In the following chapters an attempt has been made first to lay out a conceptual foundation for medical audit and then to build on that foundation by constructing a general process to be used for developing criteria for evaluation of medical care in a hospital. It is important to recognise that the way medical audit is launched has a lot to do with the results it achieves and this justifies the need for specifications and pre-requisites to medical audit.

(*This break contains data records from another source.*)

-- ==== Sys2Proof/Machine/SysOps.lean ====
section
/-!
DEFINITION. System, event, fence, maintenance and device operations of an instruction word (R58–R63, R69, R80–R83, R101,
R105), external operations (R32, R104) and paired words (R90, R91).
-/
namespace Sys2Proof.Machine

/-! ## Control registers and the PSW (R58, R60) -/

/-- Reserved control registers. -/
def cReserved (n : Nat) : Bool := n == 15 || n == 20 || n == 23 || decide (26 ≤ n)

/-- Registers that program state may read. -/
def cUser (n : Nat) : Bool := n == 16 || n == 18 || n == 21 || n == 22 || n == 24 || n == 25

/-- Writable bits of a control register. -/
def cMask (n : Nat) : Word :=
  match n with
  | 0 => 0x3FFFFFFFFFFF
  | 3 => 0xFFFFFFFFFF01FFFF
  | 12 => 0xFFFFFFFFFF01FFFF
  | 8 => 0xFFFFFFFFFFFFF000
  | 9 => 7
  | 17 => 0x3FF
  | 18 => 0x3FF
  | _ => 0xFFFFFFFFFFFFFFFF

/-- A write to a control register (R60, R68). -/
def cWrite (a : Arch) (n : Nat) (v : Word) : Arch :=
  if cReserved n || n == 21 || n == 22 || n == 24 || n == 25 then a
  else if n = 16 then setC a 16 (cr a 16 &&& ~~~ v)
  else setC a n (v &&& cMask n)

/-- Bits of PSW0 that are not reserved. -/
def pswMask : Word := 0x1FF

/-- The 10-bit mask of WAIT, CLREV and SETEV (R101). -/
def m10 (d x : BitVec 5) : Word := BitVec.ofNat 64 (d.toNat * 32 + x.toNat)

/-- Fields that must be 0 are 0. -/
def zeros (l : List Nat) : Bool := l.all (· == 0)

/-- Supervisor state only (R61). -/
def priv (x : X) (k : Except Exc X) : Except Exc X := need (super x.a) (x.exc 4) k

/-- RDTIME (R19). -/
def sRdtime (d r t : Nat) : Insn := fun s _ x =>
  need (zeros [r, t]) (x.exc 3) (.ok (x.retG d ⟨s.time, Tag.time⟩))
/-- MFC. CYCLES counts CCLK, which the model does not: a free value (log entry 1). -/
def sMfc (d r t : Nat) : Insn := fun _ _ x =>
  need (t == 0) (x.exc 3) (need (super x.a || cUser r) (x.exc 4)
    (if r = 25 then .ok ({ x with free := x.free + 1 }.retG d ⟨Config.freeWord x.free, Tag.untyped⟩)
     else .ok (x.retG d ⟨if cReserved r then 0 else cr x.a r, Tag.untyped⟩)))
/-- MTC. -/
def sMtc (d r t : Nat) : Insn := fun _ _ x =>
  let u := gr x.a r
  need (t == 0) (x.exc 3) (priv x
    (needTags x (if d = 0 ∨ d = 8 then isPU else isU) [u]
      (.ok ({ x with a := cWrite x.a d u.val }.done u.val 0 0 0))))
/-- MFPSW. -/
def sMfpsw (d r t : Nat) : Insn := fun _ _ x =>
  need (zeros [r, t]) (x.exc 3) (.ok (x.retG d ⟨x.a.psw0, Tag.untyped⟩))
/-- MTPSW: the window closes (R29). -/
def sMtpsw (d r t : Nat) : Insn := fun _ _ x =>
  let u := gr x.a r
  need (zeros [d, t]) (x.exc 3) (priv x (needTags x isU [u]
    (.ok { ({ x with a := { x.a with psw0 := u.val &&& pswMask } }.done u.val 0 0 0) with close := true })))

/-- The loop depth that C5 or C13 names; for a value above 4 the spec states none: a free one (log entry 1). -/
def depthOf (n : Nat) (free : Word) : Nat := if n ≤ 4 then n else free.toNat % 5

/-- RFE and RFN (R63): PSW0, CC, loop depth and PC restored as one action. -/
def sReturn (pcR pswR stR : Nat) (clearNl : Bool) (d r t : Nat) : Insn := fun _ _ x =>
  need (zeros [d, r, t]) (x.exc 3) (priv x
    (let psw := cr x.a pswR &&& pswMask
     let a := { x.a with
       psw0 := if clearNl then setBit psw 3 false else psw
       cc := (cr x.a stR).truncate 2
       depth := depthOf (fld (cr x.a stR) 4 2) (Config.freeWord x.free) }
     .ok { ({ x with a := a, free := x.free + 1 }.jump true (cr x.a pcR &&& ~~~ 3)) with close := true }))
/-- RFE. -/
def sRfe : Nat → Nat → Nat → Insn := sReturn 1 2 5 false
/-- RFN. -/
def sRfn : Nat → Nat → Nat → Insn := sReturn 10 11 13 true

/-- SVC: completing, with its number in DETAIL[47:32]. -/
def sSvc (rsv imm : Nat) : Insn := fun _ _ x =>
  need (rsv == 0) (x.exc 3)
    (.ok { (x.done 0 0 0 0) with late := x.late ++ [{ code := 0x0F, detail := imm, free := x.free }] })
/-- BRK. -/
def sBrk (d r t : Nat) : Insn := fun _ _ x => need (zeros [d, r, t]) (x.exc 3) (.error (x.exc 0x11))

/-! ## Events (R67–R69, R101) -/

/-- WAIT: completes at once when an event of the mask is pending. -/
def sWait (m : Word) (t : Nat) : Insn := fun _ _ x =>
  need (t == 0) (x.exc 3) (need (super x.a || m &&& ~~~ (cr x.a 18) == 0) (x.exc 4)
    (if cr x.a 16 &&& m != 0 then .ok (x.done 0 0 0 0) else .ok { x with wait := some m }))
/-- RDEV. -/
def sRdev (d r t : Nat) : Insn := fun _ _ x =>
  need (zeros [r, t]) (x.exc 3)
    (.ok (x.retG d ⟨if super x.a then cr x.a 16 else cr x.a 16 &&& cr x.a 18, Tag.untyped⟩))
/-- CLREV. -/
def sClrev (m : Word) (t : Nat) : Insn := fun _ _ x =>
  let m := if super x.a then m else m &&& cr x.a 18
  need (t == 0) (x.exc 3) (.ok ({ x with a := setC x.a 16 (cr x.a 16 &&& ~~~ m) }.done 0 0 0 0))
/-- SETEV. -/
def sSetev (m : Word) (t : Nat) : Insn := fun _ _ x =>
  need (t == 0) (x.exc 3) (priv x (.ok ({ x with a := setC x.a 16 (cr x.a 16 ||| m) }.done 0 0 0 0)))

/-! ## Fences and maintenance (R80, R83, R101, R169, R188) -/

/-- FENCE.M and FENCE.IO: serialising. -/
def sFence (io : Bool) (d r t : Nat) : Insn := fun _ _ x =>
  need (zeros [d, r, t]) (x.exc 3) (.ok { (x.done 0 0 0 0) with close := true, ser := true, fio := io })
/-- A gate entry that is no store. -/
def X.entry (x : X) (k : GateKind) (pa : Nat) (v : Word) : X :=
  { x with ents := x.ents ++ [{ kind := k, pa := pa, data := ⟨v, Tag.untyped⟩, super := super x.a }] }
/-- TLBI. -/
def sTlbi (d r t : Nat) : Insn := fun _ _ x =>
  let u := gr x.a r
  need (zeros [d, t]) (x.exc 3) (priv x (needTags x isPU [u] (.ok ((x.entry .tlbi u.val.toNat 0).done 0 u.val 0 0))))
/-- TLBIA. -/
def sTlbia (d r t : Nat) : Insn := fun _ _ x =>
  need (zeros [d, r, t]) (x.exc 3) (priv x (.ok ((x.entry .tlbia 0 0).done 0 0 0 0)))
/-- CLEAN.L and FLUSH.L: translated as a load. -/
def sMaint (k : GateKind) (d r t : Nat) : Insn := fun s c x =>
  let u := gr x.a r
  need (zeros [d, t]) (x.exc 3) (priv x (needTags x isPU [u]
    (match s.translate c x .load u.val with
     | .error e => .error e
     | .ok (pa, x) => .ok ((x.entry k (pa / 128 * 128) 0).done 0 u.val 0 0))))
/-- PREF: no exception. -/
def sPref (d r t : Nat) : Insn := fun s c x =>
  let u := gr x.a r
  need (zeros [d, t]) (x.exc 3)
    (match s.translate c x .load u.val with
     | .error e => .ok ({ x with free := e.free }.done 0 u.val 0 0)
     | .ok (pa, x) => .ok ({ x with pref := some (pa / 128) }.done 0 u.val 0 0))

/-! ## Device writes (R81, R105) -/

/-- A write of the Partition Control Page: a serialising store. -/
def X.device (x : X) (off : Nat) (v : Word) : X :=
  { ((x.entry .device off v).done 0 (BitVec.ofNat 64 off) v 0) with close := true, ser := true }

/-- A page offset (R105): 8-byte aligned, below 0x1_0000. Its Data Translation exception has no REASON of its own. -/
def pageOff (x : X) (va : Word) (store : Bool) (k : Except Exc X) : Except Exc X :=
  if va.toNat % 8 ≠ 0 then .error { x.memExc 7 va with mem := false }
  else if 0x10000 ≤ va.toNat then .error (x.addrExc 8 va store)
  else k

/-- IOST. -/
def sIost (d a : Nat) (imm : Word) : Insn := fun _ _ x =>
  let u := gr x.a a
  let v := gr x.a d
  match ([u].filter fun t => !isU t.tag) ++ ([v].filter fun t => !isAny t.tag) with
  | [] => pageOff x (u.val + imm) true (.ok (x.device (u.val + imm).toNat v.val))
  | ts => .error (x.tagExc (ts.map TWord.tag))
/-- CQPOST and ZQPOST: the doorbell of queue d. Every queue group exists in every partition (R453). -/
def sPost (base d r t : Nat) : Insn := fun _ _ x =>
  let u := gr x.a r
  need (t == 0) (x.exc 3) (needTags x isU [u] (.ok (x.device (base + 0x40 * d + 0x18) u.val)))
/-- MVGO: CTRL of slot d with GO. -/
def sMvgo (d r t : Nat) : Insn := fun s c x =>
  let u := gr x.a r
  need (t == 0 && (s.slotChannel (s.partOf c) d).isSome) (x.exc 3)
    (needTags x isU [u] (.ok (x.device (0x2000 + 0x40 * d + 0x18) (u.val ||| 1))))
/-- JCOMMIT: the JCOMMIT register. -/
def sJcommit (d r t : Nat) : Insn := fun _ _ x =>
  let u := gr x.a r
  need (zeros [d, t]) (x.exc 3) (needTags x isPU [u] (.ok (x.device 0x4020 u.val)))

/-! ## External operations (R32) -/

/-- What an instruction asks for once its own checks have passed. -/
abbrev ExtChk := State → Nat → X → Except Exc (ExtOp × X)
/-- What the instruction does with the returned word. -/
abbrev ExtFin := TWord → X → Except Exc X

/-- Perform an external operation at its target: the word returned and the state after; none while it has to wait. -/
def State.perform (s : State) (c : Nat) (x : X) (op : ExtOp) : Option (TWord × State) :=
  let q := s.partOf c
  match op with
  | .iold a =>
    let r := s.pageRead q a.toNat (super x.a)
    some (⟨r.1, Tag.untyped⟩, r.2)
  | .mvsync d =>
    match s.slotChannel q d.toNat with
    | none => some ({}, s)
    | some ch =>
      if s.cmp.unsettled.contains ch && (s.cmp.runs.find ch).isNone then none
      else some (⟨s.peek (aMov ch 0x28), Tag.untyped⟩, s)
  | .atomic fn va b d =>
    match s.translate c x .store va with
    | .error _ => some ({}, s)
    | .ok (pa, _) => some (s.atomicAt c (codeWrite x.a) fn.toNat pa b d)

/-- A SYNC read waits for its channel (R293). -/
def State.syncWait (s : State) (c : Nat) (op : ExtOp) : State :=
  match op with
  | .mvsync d =>
    match s.slotChannel (s.partOf c) d.toNat with
    | some ch =>
      if s.cmp.syncs.contains (ch, c) then s
      else { s with cmp := { s.cmp with syncs := s.cmp.syncs ++ [(ch, c)] } }
    | none => s
  | _ => s

/-- The instruction ends with the returned word, which is kept until its window passes (R32). A word that raises an
exception ends the operation. -/
def State.extEnd (s : State) (c : Nat) (x : X) (op : ExtOp) (w : TWord) (fin : ExtFin) : State :=
  match fin w x with
  | .error e =>
    let s := s.setProc c { (s.proc c) with kept := none }
    { s with free := e.free }.takeExc c e
  | .ok x => s.finishWord c { x with kept := some (op, w) }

Our country has a unique place in the health services arena. It was 2000 years ago that Charaka in his famous Ayurvedic Treatise: “Charaka-Samhita” documented his wisdom and today we are proud to have centres of excellence in all aspects of health sciences. 4 The health services and our hospitals have grown enormously over the years. During their expansion and growth many of our hospitals and institutions have been making continuous efforts so as not to loose sight of the high quality of performance expected from them. In such hospitals and institutions wherever there has been growth without dilution of standards it has been, in no small measure, due to the dedicated efforts of clinicians and staff of those hospitals and their endeavour to keep pace with the clinical and technical developments. Many such centres of excellence are known to provide the level of international quality health care by inducting the latest technologies and highly talented specialists from various medical/surgical disciplines. Implementation of medical audit will be their noblest experiment because of the salutary influence it will have on the patient care. The central tenet of medical audit is that patients in a hospital should receive the best care modern medicine has to offer.

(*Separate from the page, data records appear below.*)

/-- No spare takes the processor of core c (R39, R44): its image is kept for the partition, which an NMI at another
processor tells, or which is frozen. -/
def State.noSpare (s : State) (c : Nat) : State :=
  let p := c / 2
  let q := s.partOf c
  let l := s.logical p
  let k := s.imgKey c
  let s := if s.rf (aPair p 8) 2 0 = 4 then s.opRole .steward p 3 1 else s
  let s := match s.core.images.find k with
    | some m =>
      let s := { s with
        parts := { s.parts with lost := s.parts.lost.set (lostKey q l) { m with a := Arch.withEvents m.a m.latched } }
        core := { s.core with left := s.core.left.set (lostLeft q l) (s.core.left.get {} k) } }
      s.report p 2
    | none => s
  let s := { s with core := { s.core with
      images := s.core.images.del k, left := s.core.left.del k, waiting := s.core.waiting.filter (· ≠ c)
      draining := if s.rf (aPair p 8) 2 0 = 4 then s.core.draining ++ [p] else s.core.draining } }
  match (s.procsOf q).filter fun c' => c' ≠ c ∧ !s.fencedProc c' with
  | [] => s.freezePart q 2
  | d :: ds =>
    let (v, s) := s.draw
    s.sendNmi ((d :: ds).getD (v.toNat % (ds.length + 1)) d) nmiLost l

/-- STEWARD_SPARING: the processor that fenced first is spared, onto `spare` if Steward firmware may choose it. -/
def State.opSparing (c spare : Nat) (s : State) : State :=
  if s.core.waiting.head? ≠ some c ∨ !s.pwr.powered ∨ s.hibernating ∨ s.coh.lost then s
  else if (s.core.images.find (s.imgKey c)).isNone then s.noSpare c
  else
    let cs := s.spareCores c
    if cs = [] ∨ s.forced (c / 2) 2 then s.noSpare c
    else if !cs.contains spare then s
    else if spare % 2 = 1 then s.spareHalf c spare
    else
      let t := s.spareWhole c spare
      if (t.proc spare).running ∨ t.rf (aPair (spare / 2) 0) 1 0 = 1 then t else s

/-- FENCED_L2_EMPTY: the L2 of a fenced pair has written back every dirty line and is powered down (R38). The directory's
sharer bits stay until a snoop finds the lines missing. -/
def State.opL2Empty (p : Nat) (s : State) : State :=
  let l := s.l2 p
  let busy := l.miss ≠ [] ∨ l.wb ≠ [] ∨ l.wfull ≠ []
    ∨ l.lines.any fun t => (s.coh.txn.find t.1).isSome
  if !s.core.draining.contains p ∨ busy then s
  else
    let s := l.lines.foldl (fun s t => if t.2.st = .m ∨ t.2.st = .o then s.recall t.1 else s) s
    { s with
      coh := { s.coh with l2 := s.coh.l2.del p }
      core := { s.core with draining := s.core.draining.filter (· ≠ p), l2off := s.core.l2off ++ [p] } }

end Sys2Proof.Machine
end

Today, our profession has numerous problems. The physician has been always referred to as the healer of the patient and this concept must remain a central tenant. The highly advanced technology, the data of the Genome Project have their own challenge and their major challenge lies where they interface with our clinical skills and our ethics. It is the clinical expertise which will continue to endeavour to maintain confidence in clinical medicine and patient care. Unless we constantly better our clinical skills we only remain expert technicians and our patients will look for relief elsewhere. We have to set standards of care and conform to them and consistently update them, with a systems approach.